O que esperar da Bienal Musica 2025 Veneza pode tornar-se a próxima meca dos festivais italianos em outubro
Veneza não é apenas sinónimo de Bienal de Arte ou exposições de arquitectura. A Bienal organiza também grandes períodos dedicados ao teatro, à dança e, sobretudo, à música, que no próximo mês de outubro, de 11 a 25, verão a curadora Caterina Barbieri tentar transformar o que já é um marco para muitos fãs da música experimental e orientada para a investigação. Pretende atrair não só ouvintes dedicados mas também aqueles que procuram uma experiência mais completa — uma experiência não limitada à audição ao ar livre, mas enriquecida com atmosferas de discotecas, graças aos muitos, talvez demasiados, locais de propriedade da Bienal entre as ilhas venezianas e o continente. Caterina Barbieri, nascida em 1990 e radicada em Berlim mas muito ativa na cena italiana, tem uma compreensão profunda do que significa música — técnica, teórica e filosófica — provando a legitimidade da sua nomeação como diretora no ano passado. Conseguiu revitalizar um evento que está a evoluir para um festival de pleno direito. Vemo-la envolvida em inúmeros eventos em Itália e no estrangeiro, incluindo o Sonar 2019 e o Atonal em 2023. Mas vale a pena recordar que a Itália está há muito tempo no centro dessa experimentação, muitas vezes fora das principais cidades. Como curadora, já tinha explorado um novo lado de si mesma quando, em maio de 2024, organizou dois dias de programação de festivais no Centre Pompidou em Paris em memória de Peter Rehberg, também conhecido como PITA. Prepara agora o evento de Veneza com uma atenção igualmente ponderada, mas com maior complexidade em termos de organização. A Bienal Musical de Barbieri chamar-se-á “La stella dentro” e, como ela própria nos disse, encara o festival como um organismo vivo, onde o som se torna uma ferramenta de transformação coletiva. O curador explora as possibilidades da “música cósmica”, misturando eletrónica, drone, minimalismo e ritualidade.

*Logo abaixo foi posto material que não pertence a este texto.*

theorem keeps_levelTimeout {u : State} {s : State} (h : Keeps u s) :
 Keeps u (levelTimeout s) := by
  unfold levelTimeout
  repeat' (first
    | with_reducible assumption
    | with_reducible apply keeps_wrf
    | with_reducible apply keeps_voutSend
    | with_reducible apply keeps_setChange
    | with_reducible apply keeps_levelRefused
    | intro _
    | with_reducible apply keeps_ite
    | split
    | (with_reducible refine keeps_of_pair (by assumption) ?_)
    | (with_reducible refine keeps_of_opt (by assumption) ?_)
    | dsimp only)

theorem keeps_execPgTimeout {u : State} {s : State} (h : Keeps u s) :
 KeepsOut u (execPgTimeout s) := by
  unfold execPgTimeout
  repeat' (first
    | with_reducible assumption
    | with_reducible apply keeps_levelTimeout
    | with_reducible apply keepsOut_next
    | intro _
    | with_reducible apply keepsOut_ite
    | with_reducible apply keeps_ite
    | split
    | (with_reducible refine keeps_of_pair (by assumption) ?_)
    | (with_reducible refine keeps_of_opt (by assumption) ?_)
    | dsimp only)

theorem keeps_clCfgWrite {u : State} (n : Nat) (v : Word) {s : State} (h : Keeps u s) :
 Keeps u (clCfgWrite n v s) := by
  unfold clCfgWrite
  repeat' (first
    | with_reducible assumption
    | with_reducible apply keeps_wr
    | with_reducible apply keeps_permFault
    | with_reducible apply keeps_clkRefused
    | intro _
    | with_reducible apply keeps_ite
    | split
    | (with_reducible refine keeps_of_pair (by assumption) ?_)
    | (with_reducible refine keeps_of_opt (by assumption) ?_)
    | dsimp only)

theorem keeps_execClCfgWrite {u : State} (rq : Requester) (n : Fin 8) (v : Word) {s : State} (h : Keeps u s) :
 KeepsOut u (execClCfgWrite rq n v s) := by
  unfold execClCfgWrite
  repeat' (first
    | with_reducible assumption
    | with_reducible apply keeps_onPage
    | with_reducible apply keeps_clCfgWrite
    | with_reducible apply keepsOut_next
    | intro _
    | with_reducible apply keepsOut_ite
    | with_reducible apply keeps_ite
    | split
    | (with_reducible refine keeps_of_pair (by assumption) ?_)
    | (with_reducible refine keeps_of_opt (by assumption) ?_)
    | dsimp only)

theorem keeps_lockLoop {u : State} (n : Nat) {s : State} (h : Keeps u s) :
 Keeps u (lockLoop n s) := by
  unfold lockLoop
  repeat' (first
    | with_reducible assumption
    | with_reducible apply keeps_md
    | intro _
    | with_reducible apply keeps_ite
    | split
    | (with_reducible refine keeps_of_pair (by assumption) ?_)
    | (with_reducible refine keeps_of_opt (by assumption) ?_)
    | dsimp only)

theorem keeps_loopLock {u : State} (n : Nat) {s : State} (h : Keeps u s) :
 Keeps u (loopLock n s) := by
  unfold loopLock
  repeat' (first
    | with_reducible assumption
    | with_reducible apply keeps_wrf
    | with_reducible apply keeps_rcStart
    | with_reducible apply keeps_lockLoop
    | intro _
    | with_reducible apply keeps_ite
    | split
    | (with_reducible refine keeps_of_pair (by assumption) ?_)
    | (with_reducible refine keeps_of_opt (by assumption) ?_)
    | dsimp only)

theorem keeps_execLoopLock {u : State} (n : Fin 9) {s : State} (h : Keeps u s) :
 KeepsOut u (execLoopLock n s) := by
  unfold execLoopLock
  repeat' (first
    | with_reducible assumption
    | with_reducible apply keeps_loopLock
    | with_reducible apply keepsOut_next
    | intro _
    | with_reducible apply keepsOut_ite
    | with_reducible apply keeps_ite
    | split
    | (with_reducible refine keeps_of_pair (by assumption) ?_)
    | (with_reducible refine keeps_of_opt (by assumption) ?_)
    | dsimp only)

theorem keeps_lossOfReference {u : State} (n : Nat) {s : State} (h : Keeps u s) :
 Keeps u (lossOfReference n s) := by
  unfold lossOfReference
  repeat' (first
    | with_reducible assumption
    | with_reducible apply keeps_md
    | with_reducible apply keeps_irq
    | intro _
    | with_reducible apply keeps_ite
    | split
    | (with_reducible refine keeps_of_pair (by assumption) ?_)
    | (with_reducible refine keeps_of_opt (by assumption) ?_)
    | dsimp only)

Os nomes anunciados fazem com que queira comprar bilhetes imediatamente, mesmo que ainda não estejam disponíveis. William Basinski apresentar-se-á com as suas paisagens sonoras melancólicas e extensas, acrescentando — para a ocasião — o zumbido dos motores de vaporetto de Veneza, literalmente uma experiência ambiente veneziana. A seguir vem Laurie Spiegel, pioneira da electrónica cósmica. Depois vem o diálogo entre Suzanne Ciani e Actriz, faíscas promissoras — um verdadeiro choque geracional entre o pioneiro do sintetizador e um dos produtores mais enigmáticos da cena britânica. Carl Craig, campeão de Detroit, traz uma energia abertamente orientada para festas para Veneza — a sua será provavelmente a noite mais pronta para a pista de dança do festival, finalmente trazendo um clímax tipo clube para um contexto institucional. De Sunn O))) a Moritz von Oswald em modo coral, até às incursões ritual-pop de artistas diaspóricos como Chuquimamani-Condori, cujo som fluirá pelos canais do Arsenale. Mais do que uma mostra de música, parece uma rave cósmica conceptual (e adoramos isso). É um convite para participar — e para destacar a importância da Itália no panorama global da música electrónica, graças à ousada decisão de confiar papéis curatoriais a jovens artistas. Com mais de quinze estreias mundiais e uma formação que redesenha a fronteira entre a vanguarda e a espiritualidade, este não é apenas um festival de música mas uma experiência imersiva suspensa no tempo, enraizada na matéria sonora e visando o êxtase dos dias de hoje.